YOUR TASK: Exactly reproduce the lines from the top of the entries below through the line containing "Small states -/", with both ends included.

(Dataset entries)
==================================================
-- ==== Sys2Proof/Tests/Slice0.lean ====
section
/-! SUPPORT. The model's own tests.  Every expected value is taken from spec/95_test_vectors.md (named beside the test) or
worked out by hand from a table of the spec.  Then one witness for each clause of each statement that has hypotheses. -/

namespace Sys2Proof.Tests

open Sys2Proof.Machine

/-! ## Small states -/

/-- A decoder after reset but for its sequencer, buffer and inputs. -/
def decoderAt (q : Sequencer) (buf : List Byte) (inputs : List Input) : State :=
  { State.reset with seq := q, buf := bufOfList buf, inputs := inputs }

/-- The stream bytes as inputs. -/
def rxBytes (bs : List Byte) : List Input :=
  bs.map (fun b => .rx (.rxByte b))

/-- What a run ended in, if it did not stop. -/
def next? : Host.Outcome State Fault Refusal → Option State
  | .next t => some t
  | .fault _ => none
  | .refused _ => none

/-- The first nine bytes of vector V23. -/
def v23Body : List Byte := [0xAA, 0xC0, 0x64, 0x00, 0xE6, 0x00, 0x00, 0x00, 0x0A]

/-! ## WellFormed: each check refuses an ill-formed term -/

theorem test_wf_payload_of_12_fits : (Instr.encSetmode (List.replicate 12 0)).wf Config.default = true := by decide
theorem test_wf_setmode_payload_too_long : (Instr.encSetmode (List.replicate 13 0)).wf Config.default = false := by decide
theorem test_wf_querydata_payload_too_long :
    (Instr.encQuerydata (List.replicate 13 0)).wf Config.default = false := by decide
theorem test_wf_deviceid_payload_too_long :
    (Instr.encDeviceid (List.replicate 13 0)).wf Config.default = false := by decide
theorem test_wf_sleep_payload_too_long : (Instr.encSleep (List.replicate 13 0)).wf Config.default = false := by decide
theorem test_wf_firmware_payload_too_long :
    (Instr.encFirmware (List.replicate 13 0)).wf Config.default = false := by decide
theorem test_wf_workingperiod_payload_too_long :
    (Instr.encWorkingperiod (List.replicate 13 0)).wf Config.default = false := by decide
theorem test_wf_reserved_payload_too_long :
    (Instr.encReserved 3 (List.replicate 13 0)).wf Config.default = false := by decide
theorem test_wf_reserved_code_has_a_name : (Instr.encReserved 8 []).wf Config.default = false := by decide
theorem test_wf_devinfo_type_not_in_parameter :
    (Instr.decDevinfo 0xC5 ⟨0, 0, 0, 0, 0, 0⟩ 0 0).wf Config.default = false := by decide
theorem test_wf_devinfo_type_is_measurement :
    (Instr.decDevinfo 0xC0 ⟨0, 0, 0, 0, 0, 0⟩ 0 0).wf { devinfoTypes := [0xC0] } = false := by decide
theorem test_wf_unknown_type_is_measurement :
    (Instr.decUnknown 0xC0 ⟨0, 0, 0, 0, 0, 0⟩ 0 0).wf Config.default = false := by decide
theorem test_wf_unknown_type_in_parameter :
    (Instr.decUnknown 0xC1 ⟨0, 0, 0, 0, 0, 0⟩ 0 0).wf Config.default = false := by decide
theorem test_wf_skipped_start_byte : (Instr.resyncSkip 0xAA).wf Config.default = false := by decide
theorem test_wf_parameter_holds_measurement_type :
    Config.wf { devinfoTypes := [0xC1, 0xC0] } = false ∧ Config.wf { devinfoTypes := [0xC1, 0xC1] } = false ∧
    Config.wf Config.default = true := by decide

/-! ## Decode: words written out from the tables of R45, R46, R47, R48, R57 -/

/-- Vector V11. -/
theorem test_decode_setmode : decode Config.default .encoder
    [0xAA, 0xB4, 0x02, 0x01, 0x01, 0, 0, 0, 0, 0, 0, 0, 0, 0, 0, 0xFF, 0xFF, 0x02, 0xAB]
    = .instr (.encSetmode [1, 1, 0, 0, 0, 0, 0, 0, 0, 0, 0, 0]) := by decide
/-- Vector V20. -/
theorem test_decode_querydata : decode Config.default .encoder
    [0xAA, 0xB4, 0x04, 0xAA, 0xAB, 0, 0, 0, 0, 0, 0, 0, 0, 0, 0, 0xFF, 0xFF, 0x57, 0xAB]
    = .instr (.encQuerydata [0xAA, 0xAB, 0, 0, 0, 0, 0, 0, 0, 0, 0, 0]) := by decide
/-- Vector V13. -/
theorem test_decode_deviceid : decode Config.default .encoder
    [0xAA, 0xB4, 0x05, 0, 0, 0, 0, 0, 0, 0, 0, 0, 0, 0xA1, 0x60, 0xFF, 0xFF, 0x04, 0xAB]
    = .instr (.encDeviceid [0, 0, 0, 0, 0, 0, 0, 0, 0, 0, 0xA1, 0x60]) := by decide
/-- Vector V14. -/
theorem test_decode_sleep : decode Config.default .encoder
    [0xAA, 0xB4, 0x06, 0x01, 0, 0, 0, 0, 0, 0, 0, 0, 0, 0, 0, 0xFF, 0xFF, 0x05, 0xAB]
    = .instr (.encSleep [1, 0, 0, 0, 0, 0, 0, 0, 0, 0, 0, 0]) := by decide
/-- Vector V15. -/
theorem test_decode_firmware : decode Config.default .encoder
    [0xAA, 0xB4, 0x07, 0, 0, 0, 0, 0, 0, 0, 0, 0, 0, 0, 0, 0xFF, 0xFF, 0x05, 0xAB]
    = .instr (.encFirmware [0, 0, 0, 0, 0, 0, 0, 0, 0, 0, 0, 0]) := by decide
/-- Vector V16. -/
theorem test_decode_workingperiod : decode Config.default .encoder
    [0xAA, 0xB4, 0x08, 0x01, 0x1E, 0, 0, 0, 0, 0, 0, 0, 0, 0, 0, 0xFF, 0xFF, 0x25, 0xAB]
    = .instr (.encWorkingperiod [1, 30, 0, 0, 0, 0, 0, 0, 0, 0, 0, 0]) := by decide
/-- Vector V21e. -/
theorem test_decode_reserved : decode Config.default .encoder
    [0xAA, 0xB4, 0x09, 0x07, 0, 0, 0, 0, 0, 0, 0, 0, 0, 0, 0, 0xFF, 0xFF, 0x0E, 0xAB]
    = .instr (.encReserved 9 [7, 0, 0, 0, 0, 0, 0, 0, 0, 0, 0, 0]) := by decide
/-- Vector V28. -/
theorem test_decode_meas : decode Config.default (.decoder .decoded)
    [0xAA, 0xC0, 0x7B, 0x00, 0xC8, 0x01, 0x5A, 0xA5, 0x03, 0xAB]
    = .instr (.decMeas ⟨0x7B, 0x00, 0xC8, 0x01, 0x5A, 0xA5⟩ 0x03 0xAB) := by decide
/-- Vector V30. -/
theorem test_decode_devinfo : decode Config.default (.decoder .decoded)
    [0xAA, 0xC1, 0x0F, 0x07, 0x19, 0xA1, 0x60, 0x77, 0x68, 0xAB]
    = .instr (.decDevinfo 0xC1 ⟨0x0F, 0x07, 0x19, 0xA1, 0x60, 0x77⟩ 0x68 0xAB) := by decide
/-- Vector V31. -/
theorem test_decode_unknown : decode Config.default (.decoder .decoded)
    [0xAA, 0x99, 0x01, 0x02, 0x03, 0x04, 0x05, 0x06, 0xAE, 0xAB]
    = .instr (.decUnknown 0x99 ⟨1, 2, 3, 4, 5, 6⟩ 0xAE 0xAB) := by decide
theorem test_decode_start : decode Config.default (.decoder .seekingStart) [0xAA] = .instr .resyncStart := by decide
theorem test_decode_skip :
    decode Config.default (.decoder .seekingStart) [0xC0] = .instr (.resyncSkip 0xC0) := by decide
theorem test_decode_end : decode Config.default (.decoder .seekingStart) [] = .instr .resyncEnd := by decide
theorem test_decode_body :
    decode Config.default (.decoder (.frameBody 7)) [0xAB] = .instr (.readFrameBody 0xAB) := by decide
theorem test_decode_last :
    decode Config.default (.decoder (.frameBody 8)) [0xAA] = .instr (.readFrameLast 0xAA) := by decide
theorem test_decode_short : decode Config.default (.decoder (.frameBody 0)) [] = .instr .readFrameShort := by decide
/-- R45: a wrong constant and a wrong length are rejected by name. -/
theorem test_decode_rejects_by_name :
    decode Config.default .encoder
      [0xAA, 0xB4, 0x04, 0, 0, 0, 0, 0, 0, 0, 0, 0, 0, 0, 0, 0xFF, 0xFE, 0x02, 0xAB] = .rejected (.constant 16) ∧
    decode Config.default .encoder [0xAA, 0xB4] = .rejected (.length 19 2) ∧
    decode Config.default (.decoder .decoded) [0xAB, 0xC0, 0, 0, 0, 0, 0, 0, 0, 0] = .rejected (.constant 0) ∧
    decode Config.default (.decoder .seekingStart) [1, 2] = .rejected (.length 1 2) := by decide
/-- The host's numbering: bit 0 is the least significant bit of the first byte (vector V14 as a number). -/
theorem test_decode_table_word :
    decodeTableWord 152 0xAB05FFFF00000000000000000000000106B4AA = some (.encSleep [1, 0, 0, 0, 0, 0, 0, 0, 0, 0, 0, 0]) ∧
    decodeTableWord 80 0xAB0A000000E60064C0AA = some (.decMeas ⟨0x64, 0, 0xE6, 0, 0, 0⟩ 0x0A 0xAB) ∧
    decodeTableWord 8 0xAA = some .resyncStart ∧ decodeTableWord 0 0 = some .resyncEnd := by decide
/-- R57: the table's own writing, frame offset 0 leftmost; a terminator byte `0xAA` (V42) does not turn it round. -/
theorem test_decode_table_word_leftmost :
    decodeTableWord 80 0xAAC000000000000000AA = some (.decMeas ⟨0, 0, 0, 0, 0, 0⟩ 0 0xAA) ∧
    decodeTableWord 80 0xAAC06400E60000000AAA = some (.decMeas ⟨0x64, 0, 0xE6, 0, 0, 0⟩ 0x0A 0xAA) ∧
    decodeTableWord 152 0xAAB402000000000000000000000000FFFF00AB =
      some (.encSetmode (List.replicate 12 0)) := by decide

/-! ## Encoder -/

/-- Vectors V22c, V11. -/
theorem test_setmode : encodeFrame 2 [1, 1] =
    .txFrame [0xAA, 0xB4, 0x02, 0x01, 0x01, 0, 0, 0, 0, 0, 0, 0, 0, 0, 0, 0xFF, 0xFF, 0x02, 0xAB] := by decide
/-- S1, the source's own example. -/
theorem test_querydata : (next? (exec (.encQuerydata []) State.reset)).map State.encOut =
    some (.txFrame [0xAA, 0xB4, 0x04, 0, 0, 0, 0, 0, 0, 0, 0, 0, 0, 0, 0, 0xFF, 0xFF, 0x02, 0xAB]) := by decide
/-- Vector V19. -/
theorem test_querydata_too_long : (next? (exec (.encQuerydata (List.replicate 13 0)) State.reset)).map State.encOut =
    some (.payloadTooLarge 13) := by decide
/-- Vector V13. -/
theorem test_deviceid :
    (next? (exec (.encDeviceid [0, 0, 0, 0, 0, 0, 0, 0, 0, 0, 0xA1, 0x60]) State.reset)).map State.encOut =
    some (.txFrame [0xAA, 0xB4, 0x05, 0, 0, 0, 0, 0, 0, 0, 0, 0, 0, 0xA1, 0x60, 0xFF, 0xFF, 0x04, 0xAB]) := by decide
/-- Vector V14. -/
theorem test_sleep : (next? (exec (.encSleep [1, 0]) State.reset)).map State.encOut =
    some (.txFrame [0xAA, 0xB4, 0x06, 0x01, 0, 0, 0, 0, 0, 0, 0, 0, 0, 0, 0, 0xFF, 0xFF, 0x05, 0xAB]) := by decide
/-- Vector V15. -/
theorem test_firmware : (next? (exec (.encFirmware []) State.reset)).map State.encOut =
    some (.txFrame [0xAA, 0xB4, 0x07, 0, 0, 0, 0, 0, 0, 0, 0, 0, 0, 0, 0, 0xFF, 0xFF, 0x05, 0xAB]) := by decide
/-- Vector V17. -/
theorem test_workingperiod :
    (next? (exec (.encWorkingperiod (List.replicate 12 0xFF)) State.reset)).map State.encOut =
    some (.txFrame ([0xAA, 0xB4, 0x08] ++ List.replicate 12 0xFF ++ [0xFF, 0xFF, 0xFA, 0xAB])) := by decide
/-- Vectors V21a, V21b: the floored modulus. -/
theorem test_reserved_negative_sums : chkOut 0 (List.replicate 12 0) = 0xFE ∧ chkOut 1 (List.replicate 12 0) = 0xFF := by
  decide
/-- Vector V21d. -/
theorem test_reserved :
    (next? (exec (.encReserved 0xFF (List.replicate 12 0xFF)) State.reset)).map State.encOut =
    some (.txFrame ([0xAA, 0xB4, 0xFF] ++ List.replicate 12 0xFF ++ [0xFF, 0xFF, 0xF1, 0xAB])) := by decide
/-- Vector V22: lanes at and above `enc_len` are ignored; the frame is that of V14, lane 0 least significant. -/
theorem test_encoder_ports :
    encPorts { enc_cmd := 6, enc_len := 2, enc_data := 0xADDEEFBEADDEEFBEADDE0001 } =
      { enc_ok := true, enc_err_too_large := false, enc_frame := 0xAB05FFFF00000000000000000000000106B4AA } := by decide
/-- Vector V22b, the report only: no test looks at the zero lanes. -/
theorem test_encoder_ports_refuse :
    (encPorts { enc_cmd := 4, enc_len := 13, enc_data := 0 }).enc_ok = false ∧
    (encPorts { enc_cmd := 4, enc_len := 13, enc_data := 0 }).enc_err_too_large = true := by decide

/-! ## Decoder -/

/-- S5 event 1 and rule R81. -/
theorem test_skip : next? (step (decoderAt .seekingStart [1, 2, 3] (rxBytes [0x13, 0x37]))) =
    some (decoderAt .seekingStart [1, 2, 3] (rxBytes [0x37])) := by decide
/-- R82: `buf[1..9]` keep what they held. -/
theorem test_start : next? (step (decoderAt .seekingStart [1, 2, 3] (rxBytes [0xAA, 0xC0]))) =
    some (decoderAt (.frameBody 0) [0xAA, 2, 3] (rxBytes [0xC0])) := by decide
/-- Vector V36. -/
theorem test_end : next? (step (decoderAt .seekingStart [] [.rx .rxEnd, .rx .rxEnd])) =
    some { decoderAt .seekingStart [] [.rx .rxEnd] with decOut := .err .endOfStream } := by decide
/-- R84's worked example, and a start byte stored as data (V34). -/
theorem test_body_first : next? (step (decoderAt (.frameBody 0) [0xAA] (rxBytes [0xC0]))) =
    some (decoderAt (.frameBody 1) [0xAA, 0xC0] []) := by decide
theorem test_body_last_place : next? (step (decoderAt (.frameBody 7) [0xAA] (rxBytes [0xAA]))) =
    some (decoderAt (.frameBody 8) [0xAA, 0, 0, 0, 0, 0, 0, 0, 0xAA] []) := by decide
/-- Vector V23. -/
theorem test_last_good_frame : next? (step (decoderAt (.frameBody 8) v23Body (rxBytes [0xAB]))) =
    some { decoderAt .seekingStart (v23Body ++ [0xAB]) [] with
      decOut := .frame ⟨.measurement 100 230, true, true, 0xC0, ⟨0x64, 0, 0xE6, 0, 0, 0⟩⟩ } := by decide
/-- Vector V42: a wrong terminator `0xAA` completes the frame and starts nothing. -/
theorem test_last_bad_terminator : next? (step (decoderAt (.frameBody 8) v23Body (rxBytes [0xAA]))) =
    some { decoderAt .seekingStart (v23Body ++ [0xAA]) [] with
      decOut := .frame ⟨.measurement 100 230, true, false, 0xC0, ⟨0x64, 0, 0xE6, 0, 0, 0⟩⟩ } := by decide
/-- Vector V37 (a) and (b). -/
theorem test_short_after_start : next? (step (decoderAt (.frameBody 0) [0xAA] [.rx .rxEnd])) =
    some { decoderAt .seekingStart [0xAA] [] with decOut := .err (.shortRead 0) } := by decide
theorem test_short_before_terminator : next? (step (decoderAt (.frameBody 8) v23Body [.rx .rxEnd])) =
    some { decoderAt .seekingStart v23Body [] with decOut := .err (.shortRead 8) } := by decide
/-- S2: the source's literal frame, whose checksum byte is wrong by its own formula. -/
theorem test_meas_source_literal : (next? (exec (.decMeas ⟨0x64, 0, 0xE6, 0, 0, 0⟩ 0xAA 0xAB)
      (decoderAt .decoded [0xAA, 0xC0, 0x64, 0, 0xE6, 0, 0, 0, 0xAA, 0xAB] []))).map State.decOut =
    some (.frame ⟨.measurement 100 230, false, true, 0xC0, ⟨0x64, 0, 0xE6, 0, 0, 0⟩⟩) := by decide
/-- Vector V26: the values are unsigned. -/
theorem test_meas_unsigned :
    measResult ⟨0xAA, 0xC0, ⟨0xFF, 0xFF, 0xFF, 0xFF, 0, 0⟩, 0xBC, 0xAB⟩ =
      ⟨.measurement 65535 65535, true, true, 0xC0, ⟨0xFF, 0xFF, 0xFF, 0xFF, 0, 0⟩⟩ := by decide
/-- Vector V30. -/
theorem test_devinfo : (next? (exec (.decDevinfo 0xC1 ⟨0x0F, 0x07, 0x19, 0xA1, 0x60, 0x77⟩ 0x68 0xAB)
      (decoderAt .decoded [] []))).map State.decOut =
    some (.frame ⟨.deviceInfo 15 7 25 0x60A1, true, true, 0xC1, ⟨0x0F, 0x07, 0x19, 0xA1, 0x60, 0x77⟩⟩) := by decide
/-- Vector V31. -/
theorem test_unknown : (next? (exec (.decUnknown 0x99 ⟨1, 2, 3, 4, 5, 6⟩ 0xAE 0xAB)
      (decoderAt .decoded [] []))).map State.decOut =
    some (.frame ⟨.unknown, true, true, 0x99, ⟨1, 2, 3, 4, 5, 6⟩⟩) := by decide
/-- Vector V32c. -/
theorem test_unknown_all_start_bytes : chkIn (frameOf (bufOfList (List.replicate 10 0xAA))) = 0xA6 := by decide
==================================================
WRITTEN RESPONSE:
-- ==== Sys2Proof/Tests/Slice0.lean ====
section
/-! SUPPORT. The model's own tests.  Every expected value is taken from spec/95_test_vectors.md (named beside the test) or
worked out by hand from a table of the spec.  Then one witness for each clause of each statement that has hypotheses. -/

namespace Sys2Proof.Tests

open Sys2Proof.Machine

/-! ## Small states -/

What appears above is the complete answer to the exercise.